When famed Czech gymnast, Vera Caslavska, passed away last month, there was a section in a Guardian article about Caslavska that shocked me. In 1968, the Soviet Union’s women’s gymnastics team defeated the Czech team to take gold at the Mexico City Olympics. The Soviet team was said to have apparently employed a most horrifying doping technique.

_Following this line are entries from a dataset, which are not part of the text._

-- ==== Sys2Proof/Proofs/KeyedTables.lean ====
section
/-!
CSCLR, the normalised key, the transform table and the prime set (42_subst_keystream_rounds.md R150 to R156, R163,
R167).
-/

namespace Sys2Proof.Machine

/-- CSCLR empties the cipher state and succeeds (42_subst_keystream_rounds.md R167). -/
theorem runCsclr_eq (s : State) : runCsclr s = { s with cipher := CipherState.empty, err := 0, errInfo := 0 } :=
  commit_ok s.clearCsv s.clearCsv

/-- Settles O33: the cipher state that CSCLR leaves is the empty one, whose valid bits are 0. -/
theorem csclrDiscardsTheCipherState : Obligations.CsclrDiscardsTheCipherState :=
  ⟨rfl, fun s => ⟨_, congrArg Host.Outcome.next (runCsclr_eq s), empty_csv, rfl⟩⟩

/-- A key of exactly 256 bytes is its own normalised key (42_subst_keystream_rounds.md R150). -/
theorem nkeyBytes_of_length_eq {key : Bytes} (h : key.length = 256) : nkeyBytes key = key := by
  simp [nkeyBytes, h]

/-- A shorter key is filled up with the byte that its last byte points at (42_subst_keystream_rounds.md R151). -/
theorem nkeyBytes_of_length_lt {key : Bytes} (hne : key ≠ []) (h : key.length < 256) :
    ∃ last f : Byte, key.getLast? = some last ∧ key[last.toNat % key.length]? = some f ∧
      nkeyBytes key = key ++ List.replicate (256 - key.length) f := by
  have hindex : (key.getLast hne).toNat % key.length < key.length := Nat.mod_lt _ (List.length_pos_of_ne_nil hne)
  have hlast : key.getD (key.length - 1) 0 = key.getLast hne := by
    rw [List.getD_eq_getElem?_getD, ← List.getLast?_eq_getElem?, List.getLast?_eq_some_getLast hne, Option.getD_some]
  refine ⟨key.getLast hne, key[(key.getLast hne).toNat % key.length], List.getLast?_eq_some_getLast hne,
    List.getElem?_eq_getElem hindex, ?_⟩
  rw [nkeyBytes, if_pos h, hlast, List.getD_eq_getElem _ _ hindex]

/-- The slice from block `i` to the next one is block `i` (00_scope.md R14). -/
theorem slice_block (s : Bytes) (i q : Nat) : slice s (i * q) ((i + 1) * q) = (s.drop (i * q)).take q := by
  rw [slice, Nat.succ_mul, Nat.add_sub_cancel_left]

/-- A longer key gives the digests of its four slices (42_subst_keystream_rounds.md R152). -/
theorem nkeyBytes_of_lt_length {key : Bytes} (h : 256 < key.length) :
    nkeyBytes key = ((List.range 4).map fun i =>
      shake .sec256 ((key.drop (i * (key.length / 4))).take (key.length / 4)) 64).flatten := by
  rw [nkeyBytes, if_neg h.not_gt, if_neg h.ne']
  simp [← slice_block, List.range_succ]

/-- Settles O28: the length of the key decides the branch of `nkey`; each gives 256 bytes, which the register holds. -/
theorem normalisedKeyByLength : Obligations.NormalisedKeyByLength := fun key hne =>
  ⟨bytes256_toList (nkeyBytes key) (nkeyBytes_length key), nkeyBytes_of_length_eq, nkeyBytes_of_length_lt hne,
    nkeyBytes_of_lt_length⟩

/-- An entry of a 256-byte register. -/
theorem bytes256_getElem (s : Bytes) {i : Nat} (h : i < 256) : (bytes256 s)[i] = s.getD i 0 :=
  Vector.getElem_ofFn h

/-- The shift value of `s` is the root of the squares of its shift vector (42_subst_keystream_rounds.md R154, R155). -/
theorem shiftAt_eq (c : Config) (nk : Vector Byte 256) (s : Byte) :
    shiftAt c nk s = BitVec.ofNat 8 (Nat.sqrt ((keyMatrix c nk 0 s).toNat ^ 2 + (keyMatrix c nk s 0).toNat ^ 2 +
      (keyMatrix c nk (keyMatrix c nk 0 s) (keyMatrix c nk s 0)).toNat ^ 2)) := by
  rw [shiftAt, shiftValue, isqrt_eq_sqrt, sq, sq, sq]

/-- The chain of the transform table starts at shift 0 (42_subst_keystream_rounds.md R156). -/
theorem tgen_table_zero (c : Config) (key : Bytes) : (tgen c key).table[0] = shiftAt c (nkey key) 0 :=
  bytes256_getElem (tableBytes c (nkey key)) (by decide)

/-- Each later entry is the shift value of the entry before it plus its own index
(42_subst_keystream_rounds.md R156). -/
theorem tableBytes_succ (c : Config) (nk : Vector Byte 256) {j : Nat} (hj : j < 255) :
    (tableBytes c nk).getD (j + 1) 0 = shiftAt c nk ((tableBytes c nk).getD j 0 + BitVec.ofNat 8 (j + 1)) := by
  rw [tableBytes, List.getD_cons_succ, chainFrom_get c nk 255 1 _ j hj, Nat.add_comm 1 j]

/-- The register holds the chain: each entry after the first comes from the one before it. -/
theorem tgen_table_succ (c : Config) (key : Bytes) (i : Fin 255) :
    (tgen c key).table[i.val + 1] =
      shiftAt c (nkey key) ((tgen c key).table[i.val] + BitVec.ofNat 8 (i.val + 1)) := by
  have hregister : ∀ j (hj : j < 256), (tgen c key).table[j] = (tableBytes c (nkey key)).getD j 0 :=
    fun j => bytes256_getElem (tableBytes c (nkey key))
  rw [hregister, hregister, tableBytes_succ c (nkey key) i.isLt]

/-- Settles O29: the table is the chain of shift values, and each shift value is read off the conceptual matrix. -/
theorem transformTableIsTheChain : Obligations.TransformTableIsTheChain := fun c key =>
  ⟨rfl, (tgen_table_zero c key).trans (shiftAt_eq c (nkey key) 0),
    fun i => (tgen_table_succ c key i).trans (shiftAt_eq c (nkey key) _)⟩

/-- Under `true_primes` the candidates are the primes up to the bound (42_subst_keystream_rounds.md R163). -/
theorem mem_primeSet_truePrimes {h p : Nat} : p ∈ primeSet .truePrimes h ↔ p.Prime ∧ p ≤ h := by
  rw [primeSet, List.mem_filter, List.mem_range, Nat.lt_succ_iff, isPrime_iff, and_comm]

/-- Under `reference_literal` every integer from 138 on is a candidate (42_subst_keystream_rounds.md R163). -/
theorem mem_primeSet_referenceLiteral {h p : Nat} :
    p ∈ primeSet .referenceLiteral h ↔ (p.Prime ∧ p ≤ min h 137) ∨ (138 ≤ p ∧ p ≤ h) := by
  rw [primeSet, List.mem_filter, List.mem_range, Nat.lt_succ_iff]
  dsimp only
  split
  next hp =>
    have hbelow : ¬ 138 ≤ p := by omega
    simp [isPrime_iff, hp, hbelow, and_comm]
  next hp =>
    have habove : 138 ≤ p := by omega
    simp [hp, habove]

/-- The candidates are listed in rising order, each once. -/
theorem primeSet_nodup (rule : PrimeRule) (h : Nat) : (primeSet rule h).Nodup :=
  List.nodup_range.filter _

/-- The two rules test the same numbers up to 137 in the same way. -/
theorem primeSet_eq_of_le {h : Nat} (hle : h ≤ 137) : primeSet .truePrimes h = primeSet .referenceLiteral h := by
  refine List.filter_congr fun p hp => ?_
  have hp137 : p ≤ 137 := (Nat.lt_succ_iff.1 (List.mem_range.1 hp)).trans hle
  exact (if_pos hp137).symm

/-- Settles O32, rule by rule. -/
theorem primeSetIsThePrimesUpToTheBound : Obligations.PrimeSetIsThePrimesUpToTheBound := fun h _ =>
  ⟨mem_primeSet_truePrimes, mem_primeSet_referenceLiteral, primeSet_nodup .truePrimes h,
    primeSet_nodup .referenceLiteral h, primeSet_eq_of_le⟩

end Sys2Proof.Machine
end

To counter Caslavska and her team-mates, the Soviets took extreme measures. “In any other country it would have been called rape,” one of the Soviet coaches said a quarter of a century later, after one of the gymnasts had told a German television interviewer what happened.

Doctors had discovered that pregnant women could gain an advantage in muscle power, suppleness and lung capacity, because they produced more red blood cells. So all the gymnasts, two of whom were 15 at the time, were forced to become pregnant before the Olympics: if they did not have a husband or boyfriend, they were made to have sex with a male coach. Anyone who refused was thrown off the team.

After 10 weeks of pregnancy every gymnast had an abortion. They won the team gold medal by a fraction of a point, with Czechoslovakia second.

Wow.

This can’t be true, I thought. But it was reported in a major newspaper, I rationalized. But coaches could never get so many people to do this, I countered. But it’s been reported not only in the press, but also in documentaries, I learned.

The story first emerged in a major BBC documentary series in 1991 called “More Than a Game”. Then in 1994, a German RTL documentary featured, Olga Kovalenko, a member of that 1968 Soviet gymnastics team, who revealed the sordid details of pregnancy doping.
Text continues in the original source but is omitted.